Она не успела понять, в какой момент по окончании шрифтовых кадров резные врата сменились изображением устья ручья, маленького водопада, струящегося по ступеням, а теперь первый пруд, отражения и дно, гладь воды, порог, водопад порога, потом струи ручья, бегущая куда-то вода, наклоняемые ее течением водоросли, бесконечный ток, полминуты, минута, десять минут, ей казалось: она сейчас утонет, захлебнется, она плывет по этой воде в лютиках и в венке подобно Офелии. Вода все плескалась и летела по экрану, в зал вышел Савельев, не обращая внимания на экран, закурил.

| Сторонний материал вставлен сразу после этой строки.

/-- A flit that arrives at a port in UP: one with a wrong CRC is discarded, and one RETRY asks for it; a DATA flit that is not the expected
one of a member is discarded whole and asks for a RETRY; any other frees the flits its ack covers and gives credits back; the expected DATA
flit is accepted: no credit is lost or made, one is held while bytes of its flit stand at the port or the packets that wait there overflow
its crossing, and whole packets go on to their destination, a write to memory of this chip among them; a RETRY has every kept flit from
the named one sent again, and after eight replays in a row takes the port to RETRAINING; a TIME flit is kept with its arrival time and
gives the round trip (R366, R368, R369, R372 to R376, R381, R384). That any discarded flit asks for a RETRY, and the number of rejected
flits that degrades a link, are log 50, that DATA on a port without set traffic is discarded log 51, that a RETRY's replay counts toward the
eight log 96 (all DEDUCED); the header fields that Table 12.3 does not give, and what goes to the control cores, are log 39 (the model's
choice). -/
def Obligations.FlitsReceived : Prop :=
  ∀ (s : State) (p : Fin 6) (bs : List Byte) (frac : Byte), (s.port p).state = .up → bs.length = 256 →
    let x := s.port p
    let kind := leNat bs 0 1
    let ack := leNat bs 4 2
    let only (t : State) : Prop := (∀ k, k ≠ p.val → t.port k = s.port k) ∧ t = { s with out := Out.none, ports := t.ports }
    (leNat bs 0xFC 4 ≠ crc32c (bs.take 0xFC) → completes (.flitReceive p bs frac) s fun t =>
      let bad := (s.clock.clap :: x.rejected.filter fun a => decide (s.clock.clap < a + Config.ticksPerSecond)).take x.badLimit
      (t.port p) = { x with retryDue := x.retryDue || !x.retrySent, rejected := bad,
                            degraded := x.degraded || decide (x.badLimit ≤ bad.length) } ∧
      s.onlyRaised t ∧ (∀ k, k ≠ p.val → t.port k = s.port k) ∧
      t = { s with out := t.out, host := t.host, dev := { s.dev with ring := t.dev.ring }, mem := t.mem, poison := t.poison,
                   ports := t.ports, err := { s.err with slots := t.err.slots } }) ∧
    (leNat bs 0xFC 4 = crc32c (bs.take 0xFC) → 3 < kind → completes (.flitReceive p bs frac) s fun t =>
      t.port p = { x with retryDue := x.retryDue || !x.retrySent } ∧ only t) ∧
    (leNat bs 0xFC 4 = crc32c (bs.take 0xFC) → kind = 1 → (leNat bs 2 2 % 4096 ≠ x.rxSeq ∨ (s.memberAt p).isNone) →
      completes (.flitReceive p bs frac) s fun t => t.port p = { x with retryDue := x.retryDue || !x.retrySent } ∧ only t) ∧
    (leNat bs 0xFC 4 = crc32c (bs.take 0xFC) → kind ≤ 3 → (kind = 1 → leNat bs 2 2 % 4096 = x.rxSeq ∧ (s.memberAt p).isSome) →
      completes (.flitReceive p bs frac) s fun t =>
      let replays := if bitOf ack 15 && x.kept.any (fun k => k.1 == ack % 4096) then 0 else x.replays
      (kind ≠ 2 → (t.port p).replays = replays) ∧
      (bitOf ack 15 = false → (t.port p).kept = x.kept) ∧
      (bitOf ack 15 = true → ∀ pre k post, x.kept = pre ++ k :: post → (∀ q ∈ pre, q.1 ≠ ack % 4096) → k.1 = ack % 4096 →
        (t.port p).kept = post ∧ (t.port p).lastAck = s.clock.clap) ∧
      (t.port p).reqCredits = min 256 (x.reqCredits + leNat bs 6 1) ∧
      (t.port p).rspCredits = min 256 (x.rspCredits + leNat bs 7 1) ∧ (t.port p).txSeq = x.txSeq ∧
      (kind = 0 → only t) ∧
      (kind = 1 →
        let rsp := bitOf (leNat bs 1 1) 0
        let got := (if rsp then x.asmRsp else x.asmReq) ++ slice bs 0x0C (min 240 (leNat bs 9 1))
        (t.port p).rxSeq = (x.rxSeq + 1) % 4096 ∧ (t.port p).ackValid = true ∧ (t.port p).retrySent = false ∧
        (t.port p).retryDue = false ∧
        (t.port p).reqReturn + (t.port p).unreturned + (t.port p).reqFlits.length =
          x.reqReturn + x.unreturned + x.reqFlits.length + (if rsp then 0 else 1) ∧
        (t.port p).rspReturn + (t.port p).unreturnedRsp + (t.port p).rspFlits.length =
          x.rspReturn + x.unreturnedRsp + x.rspFlits.length + (if rsp then 1 else 0) ∧
        x.reqReturn ≤ (t.port p).reqReturn ∧ x.rspReturn ≤ (t.port p).rspReturn ∧
        ((t.port p).stalled.length ≤ (Config.credits (.spliceFabric p)).req → (t.port p).unreturned = 0) ∧
        ((t.port p).stalledRsp.length ≤ (Config.credits (.spliceFabric p)).rsp → (t.port p).unreturnedRsp = 0) ∧
        (if rsp then (t.port p).rspFlits = heldFlits (x.rspFlits ++ [min 240 (leNat bs 9 1)]) (t.port p).asmRsp.length
          else (t.port p).reqFlits = heldFlits (x.reqFlits ++ [min 240 (leNat bs 9 1)]) (t.port p).asmReq.length) ∧
        (got.length < 32 → (if rsp then (t.port p).asmRsp else (t.port p).asmReq) = got ∧ only t) ∧
        (got.length = 32 + (Config.packetData (got.take 32)).val → packetDst (got.take 32) = s.set.index →
          packetHops (got.take 32) < 15 →
          let moved := patch got 0x1A (leBytes 1 (packetHops (got.take 32) + 1))
          (rsp = true → (∀ q : Fin 6, (s.port q).stalled = []) → t.set.inbox = s.set.inbox ++ [moved]) ∧
          (rsp = false → x.stalled = [] → Config.packetWaits (moved.take 32) = false →
            (Config.packetWrite (moved.take 32) = none → Config.packetRead (moved.take 32) = none →
              t.set.inbox = s.set.inbox ++ [moved]) ∧
            (∀ a, Config.packetWrite (moved.take 32) = some a → s.allows (.splice p) true a (moved.drop 32).length = true →
              (∀ i (h : i < (moved.drop 32).length), t.readByte (a + i) = (moved.drop 32)[i]) ∧ t.set.inbox = s.set.inbox ∧
              (∀ q, q < a ∨ a + (moved.drop 32).length ≤ q → t.readByte q = s.readByte q))))) ∧
      (kind = 2 →
        let flits := ((t.port p).kept.dropWhile fun k => !(k.1 == leNat bs 0x0C 2 % 4096)).map (·.2)
        (flits = [] → (t.port p).replays = replays ∧ (t.port p).state = .up ∧ only t) ∧
        (flits ≠ [] → replays < 8 → (t.port p).replay = flits ∧ (t.port p).replays = replays + 1 ∧ (t.port p).state = .up ∧ only t) ∧
        (flits ≠ [] → 8 ≤ replays → (t.port p).state = .retraining ∧ (t.port p).replays = replays)) ∧
      (kind = 3 → (t.port p).peer = some (slice bs 0x0C 240, s.copy spliceIsland, frac.toNat) ∧
        (∀ w, twiceDelay (slice bs 0x0C 240) (s.copy spliceIsland) frac.toNat = some w → (t.port p).roundTrip = roundTripNs w) ∧
        (∀ k, k ≠ p.val → t.port k = s.port k) ∧ t.err = s.err) ∧
      t.gates = s.gates ∧ t.reels = s.reels ∧ t.tensors = s.tensors ∧ t.clock.clap = s.clock.clap)

/-- The timers of a port: 2 µs after a RETRY another may go; 8 µs without an ack send every kept flit again, and after eight replays in
a row take the port to RETRAINING; training begins in DOWN and RETRAINING, every 10 ms of the island's copy, which stands within a tick of
the clapper, and ends within 5 ms, with a round trip of at most 8 µs, in UP with the lanes that work, afresh from DOWN and with the kept
flits sent again from RETRAINING; 100 ms in RETRAINING end in DOWN with empty buffers and full credits (R364, R366, R373 to R376). An
attempt sends the port's own TIME flit, and one without a measured round trip fails (log 130, DEDUCED); that sequence numbers restart at 0
from DOWN is log 51, that own attempts come 10 ms after the last own one log 50 (DEDUCED). -/
def Obligations.PortTimersAndTraining : Prop :=
  ∀ (s : State) (p : Fin 6),
    let x := s.port p
    let others (t : State) : Prop := ∀ k, k ≠ p.val → t.port k = s.port k
    (x.state = .up → x.retrySent = true → completes (.retryWaitExpiry p) s fun t =>
      t.port p = { x with retrySent := false } ∧ (s.clock.running = true → x.retryAt + 500 ≤ t.clock.clap) ∧ others t ∧
      s.timePassed t ∧ t = { s with out := Out.none, clock := t.clock, ports := t.ports }) ∧
    (x.state = .up → x.kept ≠ [] → completes (.replayTimeout p) s fun t =>
      (t.port p).kept = x.kept ∧
      (t.port p).txSeq = x.txSeq ∧ (t.port p).lastAck = t.clock.clap ∧
      (s.clock.running = true → x.lastAck + 2000 ≤ t.clock.clap) ∧ others t ∧
      (x.replays < 8 → (t.port p).replay = x.kept.map (·.2) ∧ (t.port p).replays = x.replays + 1 ∧ (t.port p).state = .up ∧
        s.timePassed t ∧ t = { s with out := Out.none, clock := t.clock, ports := t.ports }) ∧
      (8 ≤ x.replays → (t.port p).state = .retraining ∧ (t.port p).since = t.clock.clap ∧ t.streams = s.streams ∧
        t.gates = s.gates ∧ t.chk = s.chk)) ∧
    (x.state = .down ∨ x.state = .retraining → x.trainingAt = none → ∀ peer, completes (.spliceTrainingAttempt p peer) s fun t =>
      t.port p = { x with trainingAt := some t.clock.clap, attemptAt := (if peer then x.attemptAt else some (t.copy spliceIsland)),
                          reqReturn := (t.port p).reqReturn, rspReturn := (t.port p).rspReturn } ∧
      (∃ flit : List Byte, t.out = { Out.none with flit := some (p.val, flit) } ∧ flit.length = 256 ∧ leNat flit 0 1 = 3 ∧
        leNat flit 0x0C 8 = t.copy spliceIsland % 2 ^ 64 ∧ leNat flit 0xFC 4 = crc32c (flit.take 0xFC)) ∧
      (peer = true → t.clock = s.clock) ∧
      (∀ a, peer = false → x.attemptAt = some a → s.clock.running = true → a + 2_500_000 ≤ t.clock.clap + 1) ∧ others t ∧
      s.timePassed t ∧ t = { s with out := t.out, clock := t.clock, ports := t.ports, free := t.free }) ∧
    (∀ (a : Nat) (seen : TrainSeen), x.state = .down ∨ x.state = .retraining → x.trainingAt = some a →
      (∀ w ls, lanesOf seen.lanes = some ls → twiceDelay (slice seen.time 0 240) (s.copy spliceIsland) seen.frac.toNat = some w →
        w ≤ 512_000 → s.clock.clap ≤ a + 1_250_000 → completes (.spliceTrainingDone p seen) s fun t =>
          (t.port p).state = .up ∧ (t.port p).width = ls.length ∧ (t.port p).lanes = ls ∧ (t.port p).roundTrip = roundTripNs w ∧
          (t.port p).degraded = false ∧ (t.port p).trainingAt = none ∧ (t.port p).retryDue = false ∧
          (x.state = .retraining → (t.port p).kept = x.kept ∧ (t.port p).replay = x.kept.map (·.2) ∧
            (t.port p).txSeq = x.txSeq ∧ (t.port p).rxSeq = x.rxSeq) ∧
          (x.state = .down → (t.port p).kept = [] ∧ (t.port p).replay = [] ∧ (t.port p).txSeq = 0 ∧ (t.port p).rxSeq = 0 ∧
            (t.port p).ackValid = false) ∧
          (x.state = .down ∨ s.set.epoch = none → t.streams = s.streams ∧ t.set = s.set) ∧
          others t ∧ t.clock.clap = s.clock.clap ∧ t.gates = s.gates ∧ t.chk = s.chk) ∧
      (lanesOf seen.lanes = none ∨ twiceDelay (slice seen.time 0 240) (s.copy spliceIsland) seen.frac.toNat = none ∨
          (∀ w, twiceDelay (slice seen.time 0 240) (s.copy spliceIsland) seen.frac.toNat = some w → 512_000 < w) ∨
          a + 1_250_000 < s.clock.clap →
        completes (.spliceTrainingDone p seen) s fun t =>
          t.port p = { x with trainingAt := none } ∧ others t ∧ t = { s with out := Out.none, ports := t.ports })) ∧
    (x.state = .retraining → completes (.retrainTimeout p) s fun t =>
      (t.port p).state = .down ∧ (t.port p).kept = [] ∧ (t.port p).replay = [] ∧ (t.port p).asmReq = [] ∧
      (t.port p).asmRsp = [] ∧ (t.port p).peer = none ∧ (t.port p).reqCredits = 256 ∧ (t.port p).rspCredits = 256 ∧
      (s.regionFree 13 → ∃ e ∈ t.err.log, e.cause = 0x3009 ∧ e.unit = 13 ∧ e.level = 2) ∧
      (∀ k, k ≠ p.val → (t.port k).state = (s.port k).state ∧ (t.port k).kept = (s.port k).kept) ∧
      (s.clock.running = true → x.since + 25_000_000 ≤ t.clock.clap) ∧ t.gates = s.gates ∧ t.reels = s.reels)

— Мы уже смонтировали всё, можешь мне поверить, кино было хоть куда, мне уже мерещился «Оскар», и не один. И решили мы с Тхоржевским на пару просмотреть еще раз, с начала и до конца. На наших глазах все эпизоды блекли, становились черно-белыми, из цвета в монохром, рассыпалось калейдоскопом, разламывалось и превращалось в эту проклятую колдовскую воду. Тхоржевский хотел остановить ленту, но не смог. А я и не настаивал, я быстро понял: конец. Никто не знает, как я жил этим фильмом. Сколько сидел я в киноархивах, в архивах, в библиотеках с Нечипоренко. Мне хотелось почувствовать время столетия, уйти на дно колодца века, показать его всем, этакое великое ретро, машина времени.

Катриона не могла глаз оторвать от бесконечной ленты переменчивой и похожей на самое себя, мчащейся из ниоткуда в ничто ручейной воды.

— Там есть только один эпизод в середине, ты его увидишь.

У Савельева сел голос, он охрип, она слушала его хриплую речь без интонаций.

— Я хотел сделать фильм века — и сделал его. Он был как «Титаник» былой эпохи, ковчег с другими людьми, иными ценностями, иной одеждой. На дно и канул.

Он опять ушел в кинобудку. Катриона подумала: может, он и эту водяную версию не может остановить, перемотать? И ее надо смотреть два часа, не отрываясь? Вид ручья гипнотизировал ее, пугал, привлекал, она потеряла счет времени, потом так и не смогла сообразить, весь ли фильм прокрутил ей Савельев или все-таки его фрагмент.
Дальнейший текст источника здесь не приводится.